• [Problem]:
Reproduce the records below; each should match the original exactly.

• [Information]:
/-- In a main die out of reset each of the commands completes and its next state is the state with exactly the listed
effects: a missed hop starts the full search with STORED_MISS; a full search that fails during a relock returns to
holdover; one phase step moves CLK_PHASE_NOW, modulo 256, and the timebase together; LOCK is declared where the
detector sources current, and nowhere else; a long disagreement of LOCK and LOCK_RAW is flagged and recorded; a
locked line becomes trained; 100 ms of holdover set HOLDOVER_LONG, cancel the armed slots and update the guarantees;
CLK_COMMIT takes the phase group; CLEAR_STORED clears both codes. A qualified reference shows as qualified and a lost
one does not, with its sticky flag; LINE_LOCK of a search ends the search, sets LOCK_RAW, makes the searched
reference the active one and the line locked, and the timebase counts; LOCK_RAW_LOST and SWITCH put a locked line
into holdover, SWITCH with a relock to the other reference, LOCK_RAW_LOST with a relock to the active one while it is
qualified; RELOCK_FULL before permission enters SEARCH without a hop, or waits there without a qualified reference,
and withdraws DIV_SYNC; LOCK_CLEAR clears LOCK. Each completes, that is exec answers a next state with the command's
own effect, for every state and operands that meet the hypotheses: hopMiss, fullSearchFail, phaseMoveStep,
lockDeclare, lockFiltFault, hoTrained, holdoverLong, clkPhaseCommit, clearStored, refQualified, refLoss, lockClear,
lineLock, lockRawLost, switch, relockFull. -/
def Obligations.PlumbCommands : Prop :=
  (∀ (s : State),
    Live s → s.on F.CLK_STATUS_SEARCHING = true → s.b.plumb.hop = true →
    exec .hopMiss s = .next (applyAll s [.sticky F.CLK_STICKY_STORED_MISS, .upd fun b =>
      { b with plumb := { b.plumb with hop := false, cause := 1, searchAt := b.cyc } }])) ∧
  (∀ (s : State),
    Live s → s.on F.CLK_STATUS_SEARCHING = true → s.b.plumb.hop = false → s.b.plumb.mode = .relock →
    exec .fullSearchFail s = .next (applyAll s [.set F.CLK_STATUS_SEARCHING 0, .sticky F.CLK_STICKY_STORED_MISS, .upd
      fun b => { b with plumb := { b.plumb with mode := .holdover } }])) ∧
  (∀ (s : State),
    Live s → s.b.plumb.mode = .locked → 0 < s.b.plumb.left →
    exec .phaseMoveStep s = .next (applyAll s [.set F.CLK_PHASE_NOW_PHASE ((s.get F.CLK_PHASE_NOW_PHASE + 1) % 256),
      .upd fun b =>
      { b with tim := { b.tim with t := b.tim.t + 2048 }, plumb := { b.plumb with left := b.plumb.left - 1 } }])) ∧
  (∀ (s : State),
    Live s → s.b.plumb.mode = .locked → s.b.plumb.left < 0 →
    exec .phaseMoveStep s = .next (applyAll s [.set F.CLK_PHASE_NOW_PHASE ((s.get F.CLK_PHASE_NOW_PHASE + 255) % 256),
      .upd fun b =>
      { b with tim := { b.tim with t := b.tim.t - 2048 }, plumb := { b.plumb with left := b.plumb.left + 1 } }])) ∧
  (∀ (s : State),
    Live s → filtDrive s = .source →
    exec .lockDeclare s = .next (applyAll s [.set F.CLK_STATUS_LOCK 1, .upd fun b =>
      { b with plumb := { b.plumb with filtHigh := true } }])) ∧
  (∀ (s : State),
    Live s → filtDrive s ≠ .source →
    exec .lockDeclare s = .next (s)) ∧
  (∀ (s : State),
    Live s → s.on F.CLK_STATUS_LOCK_RAW = true → s.on F.CLK_STATUS_LOCK = false →
    exec .lockFiltFault s = .next (applyAll s [.sticky F.CLK_STICKY_LOCK_FILT_FAULT, .led 0x0805 0 [s.get
      F.CLK_STATUS_LOCK, s.get F.CLK_STATUS_LOCK_RAW]])) ∧
  (∀ (s : State),
    Live s → s.b.plumb.mode = .locked →
    exec .hoTrained s = .next (applyAll s [.set F.CLK_STATUS_HO_TRAINED 1])) ∧
  (∀ (s : State),
    Live s → s.on F.CLK_STATUS_HOLDOVER = true →
    exec .holdoverLong s = .next (after (inOrder [schedCancel, guarUpdate]) (applyAll s [.sticky
      F.CLK_STICKY_HOLDOVER_LONG, .led 0x0806 0 [s.b.plumb.lostRef, 0], .upd fun b =>
      { b with plumb := { b.plumb with holdLong := true } }]))) ∧
  (∀ (s : State),
    Live s →
    ∃ t, exec .clkPhaseCommit s = .next t ∧ t = after (noted (.page 0x1000 0) fun s => takeGroup .clkPhase 0x1040
      0x1044) s ∧ groupWaits t .clkPhase = true) ∧
  (∀ (s : State),
    Live s →
    exec .clearStored s = .next (applyAll s [.set F.CLK_SEARCH_VALID_A 0, .set F.CLK_SEARCH_VALID_B 0])) ∧
  (∀ (r : Fin 2) (s : State), ∃ t, exec (.refQualified r) s = .next t ∧ t.on (refQualFld r) = true) ∧
  (∀ (r : Fin 2) (s : State),
    Live s →
    ∃ t, exec (.refLoss r) s = .next t ∧ t.on (refQualFld r) = false ∧ t.on (refLossFld r) = true) ∧
  (∀ (s : State),
    ∃ t, exec .lockClear s = .next t ∧ t.on F.CLK_STATUS_LOCK = false ∧ t.b.plumb.filtHigh = false) ∧
  (∀ (code : Fin 4096) (phase : Fin 256) (s : State),
    Live s → s.on F.CLK_STATUS_SEARCHING = true → s.b.plumb.mode = .search →
    ∃ t, exec (.lineLock code phase) s = .next t ∧ t.on F.CLK_STATUS_SEARCHING = false ∧ t.on F.CLK_STATUS_LOCK_RAW =
      true ∧ t.b.plumb.mode = .locked ∧ t.b.tim.counting = true ∧ t.get F.CLK_STATUS_ACTIVE_REF = s.b.plumb.searchRef
      % 2) ∧
  (∀ (s : State),
    Live s → s.b.plumb.mode = .locked →
    ∃ t, exec .lockRawLost s = .next t ∧ t.on F.CLK_STICKY_LOCK_LOST = true ∧ t.on F.CLK_STATUS_LOCK_RAW = false ∧ t.on
      F.CLK_STATUS_HOLDOVER = true) ∧
  (∀ (s : State),
    Live s → s.b.plumb.mode = .locked → refQual s (s.get F.CLK_STATUS_ACTIVE_REF) = true →
    ∃ t, exec .lockRawLost s = .next t ∧ t.b.plumb.mode = .relock ∧ t.b.plumb.searchRef = s.get F.CLK_STATUS_ACTIVE_REF) ∧
  (∀ (s : State),
    Live s → s.b.plumb.mode = .locked → refQual s (1 - s.get F.CLK_STATUS_ACTIVE_REF) = true →
    ∃ t, exec .switch s = .next t ∧ t.on F.CLK_STATUS_HOLDOVER = true ∧ t.b.plumb.mode = .relock ∧ t.b.plumb.searchRef =
      1 - s.get F.CLK_STATUS_ACTIVE_REF) ∧
  (∀ (s : State),
    Live s → s.on F.SYS_STATUS_PERMIT = false → (refQual s 0 || refQual s 1) = true → s.b.plumb.mode ≠ .off →
    ∃ t, exec .relockFull s = .next t ∧ t.on F.CLK_STATUS_SEARCHING = true ∧ t.on F.CLK_STATUS_LOCK_RAW = false ∧
      t.b.plumb.mode = .search ∧ t.b.plumb.hop = false ∧ t.on F.SYS_STATUS_DIV_SYNC = false) ∧
  (∀ (s : State),
    Live s → s.on F.SYS_STATUS_PERMIT = false → refQual s 0 = false → refQual s 1 = false → s.b.plumb.mode ≠ .off →
    ∃ t, exec .relockFull s = .next t ∧ t.on F.CLK_STATUS_SEARCHING = false ∧ t.on F.CLK_STATUS_LOCK_RAW = false ∧
      t.b.plumb.mode = .search ∧ t.on F.SYS_STATUS_DIV_SYNC = false)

• [Finished exercise]:
/-- In a main die out of reset each of the commands completes and its next state is the state with exactly the listed
effects: a missed hop starts the full search with STORED_MISS; a full search that fails during a relock returns to
holdover; one phase step moves CLK_PHASE_NOW, modulo 256, and the timebase together; LOCK is declared where the
detector sources current, and nowhere else; a long disagreement of LOCK and LOCK_RAW is flagged and recorded; a
locked line becomes trained; 100 ms of holdover set HOLDOVER_LONG, cancel the armed slots and update the guarantees;
CLK_COMMIT takes the phase group; CLEAR_STORED clears both codes. A qualified reference shows as qualified and a lost
one does not, with its sticky flag; LINE_LOCK of a search ends the search, sets LOCK_RAW, makes the searched
reference the active one and the line locked, and the timebase counts; LOCK_RAW_LOST and SWITCH put a locked line
into holdover, SWITCH with a relock to the other reference, LOCK_RAW_LOST with a relock to the active one while it is
qualified; RELOCK_FULL before permission enters SEARCH without a hop, or waits there without a qualified reference,
and withdraws DIV_SYNC; LOCK_CLEAR clears LOCK. Each completes, that is exec answers a next state with the command's
own effect, for every state and operands that meet the hypotheses: hopMiss, fullSearchFail, phaseMoveStep,
lockDeclare, lockFiltFault, hoTrained, holdoverLong, clkPhaseCommit, clearStored, refQualified, refLoss, lockClear,
lineLock, lockRawLost, switch, relockFull. -/
def Obligations.PlumbCommands : Prop :=
  (∀ (s : State),
    Live s → s.on F.CLK_STATUS_SEARCHING = true → s.b.plumb.hop = true →
    exec .hopMiss s = .next (applyAll s [.sticky F.CLK_STICKY_STORED_MISS, .upd fun b =>
      { b with plumb := { b.plumb with hop := false, cause := 1, searchAt := b.cyc } }])) ∧
  (∀ (s : State),
    Live s → s.on F.CLK_STATUS_SEARCHING = true → s.b.plumb.hop = false → s.b.plumb.mode = .relock →
    exec .fullSearchFail s = .next (applyAll s [.set F.CLK_STATUS_SEARCHING 0, .sticky F.CLK_STICKY_STORED_MISS, .upd
      fun b => { b with plumb := { b.plumb with mode := .holdover } }])) ∧
  (∀ (s : State),
    Live s → s.b.plumb.mode = .locked → 0 < s.b.plumb.left →
    exec .phaseMoveStep s = .next (applyAll s [.set F.CLK_PHASE_NOW_PHASE ((s.get F.CLK_PHASE_NOW_PHASE + 1) % 256),
      .upd fun b =>
      { b with tim := { b.tim with t := b.tim.t + 2048 }, plumb := { b.plumb with left := b.plumb.left - 1 } }])) ∧
  (∀ (s : State),
    Live s → s.b.plumb.mode = .locked → s.b.plumb.left < 0 →
    exec .phaseMoveStep s = .next (applyAll s [.set F.CLK_PHASE_NOW_PHASE ((s.get F.CLK_PHASE_NOW_PHASE + 255) % 256),
      .upd fun b =>
      { b with tim := { b.tim with t := b.tim.t - 2048 }, plumb := { b.plumb with left := b.plumb.left + 1 } }])) ∧
  (∀ (s : State),
    Live s → filtDrive s = .source →
    exec .lockDeclare s = .next (applyAll s [.set F.CLK_STATUS_LOCK 1, .upd fun b =>
      { b with plumb := { b.plumb with filtHigh := true } }])) ∧
  (∀ (s : State),
    Live s → filtDrive s ≠ .source →
    exec .lockDeclare s = .next (s)) ∧
  (∀ (s : State),
    Live s → s.on F.CLK_STATUS_LOCK_RAW = true → s.on F.CLK_STATUS_LOCK = false →
    exec .lockFiltFault s = .next (applyAll s [.sticky F.CLK_STICKY_LOCK_FILT_FAULT, .led 0x0805 0 [s.get
      F.CLK_STATUS_LOCK, s.get F.CLK_STATUS_LOCK_RAW]])) ∧
  (∀ (s : State),
    Live s → s.b.plumb.mode = .locked →
    exec .hoTrained s = .next (applyAll s [.set F.CLK_STATUS_HO_TRAINED 1])) ∧
  (∀ (s : State),
    Live s → s.on F.CLK_STATUS_HOLDOVER = true →
    exec .holdoverLong s = .next (after (inOrder [schedCancel, guarUpdate]) (applyAll s [.sticky
      F.CLK_STICKY_HOLDOVER_LONG, .led 0x0806 0 [s.b.plumb.lostRef, 0], .upd fun b =>
      { b with plumb := { b.plumb with holdLong := true } }]))) ∧
  (∀ (s : State),
    Live s →
    ∃ t, exec .clkPhaseCommit s = .next t ∧ t = after (noted (.page 0x1000 0) fun s => takeGroup .clkPhase 0x1040
      0x1044) s ∧ groupWaits t .clkPhase = true) ∧
  (∀ (s : State),
    Live s →
    exec .clearStored s = .next (applyAll s [.set F.CLK_SEARCH_VALID_A 0, .set F.CLK_SEARCH_VALID_B 0])) ∧
  (∀ (r : Fin 2) (s : State), ∃ t, exec (.refQualified r) s = .next t ∧ t.on (refQualFld r) = true) ∧
  (∀ (r : Fin 2) (s : State),
    Live s →
    ∃ t, exec (.refLoss r) s = .next t ∧ t.on (refQualFld r) = false ∧ t.on (refLossFld r) = true) ∧
  (∀ (s : State),
    ∃ t, exec .lockClear s = .next t ∧ t.on F.CLK_STATUS_LOCK = false ∧ t.b.plumb.filtHigh = false) ∧
  (∀ (code : Fin 4096) (phase : Fin 256) (s : State),
    Live s → s.on F.CLK_STATUS_SEARCHING = true → s.b.plumb.mode = .search →
    ∃ t, exec (.lineLock code phase) s = .next t ∧ t.on F.CLK_STATUS_SEARCHING = false ∧ t.on F.CLK_STATUS_LOCK_RAW =
      true ∧ t.b.plumb.mode = .locked ∧ t.b.tim.counting = true ∧ t.get F.CLK_STATUS_ACTIVE_REF = s.b.plumb.searchRef
      % 2) ∧
  (∀ (s : State),
    Live s → s.b.plumb.mode = .locked →
    ∃ t, exec .lockRawLost s = .next t ∧ t.on F.CLK_STICKY_LOCK_LOST = true ∧ t.on F.CLK_STATUS_LOCK_RAW = false ∧ t.on
      F.CLK_STATUS_HOLDOVER = true) ∧
  (∀ (s : State),
    Live s → s.b.plumb.mode = .locked → refQual s (s.get F.CLK_STATUS_ACTIVE_REF) = true →
    ∃ t, exec .lockRawLost s = .next t ∧ t.b.plumb.mode = .relock ∧ t.b.plumb.searchRef = s.get F.CLK_STATUS_ACTIVE_REF) ∧
  (∀ (s : State),
    Live s → s.b.plumb.mode = .locked → refQual s (1 - s.get F.CLK_STATUS_ACTIVE_REF) = true →
    ∃ t, exec .switch s = .next t ∧ t.on F.CLK_STATUS_HOLDOVER = true ∧ t.b.plumb.mode = .relock ∧ t.b.plumb.searchRef =
      1 - s.get F.CLK_STATUS_ACTIVE_REF) ∧
  (∀ (s : State),
    Live s → s.on F.SYS_STATUS_PERMIT = false → (refQual s 0 || refQual s 1) = true → s.b.plumb.mode ≠ .off →
    ∃ t, exec .relockFull s = .next t ∧ t.on F.CLK_STATUS_SEARCHING = true ∧ t.on F.CLK_STATUS_LOCK_RAW = false ∧
      t.b.plumb.mode = .search ∧ t.b.plumb.hop = false ∧ t.on F.SYS_STATUS_DIV_SYNC = false) ∧
  (∀ (s : State),
    Live s → s.on F.SYS_STATUS_PERMIT = false → refQual s 0 = false → refQual s 1 = false → s.b.plumb.mode ≠ .off →
    ∃ t, exec .relockFull s = .next t ∧ t.on F.CLK_STATUS_SEARCHING = false ∧ t.on F.CLK_STATUS_LOCK_RAW = false ∧
      t.b.plumb.mode = .search ∧ t.on F.SYS_STATUS_DIV_SYNC = false)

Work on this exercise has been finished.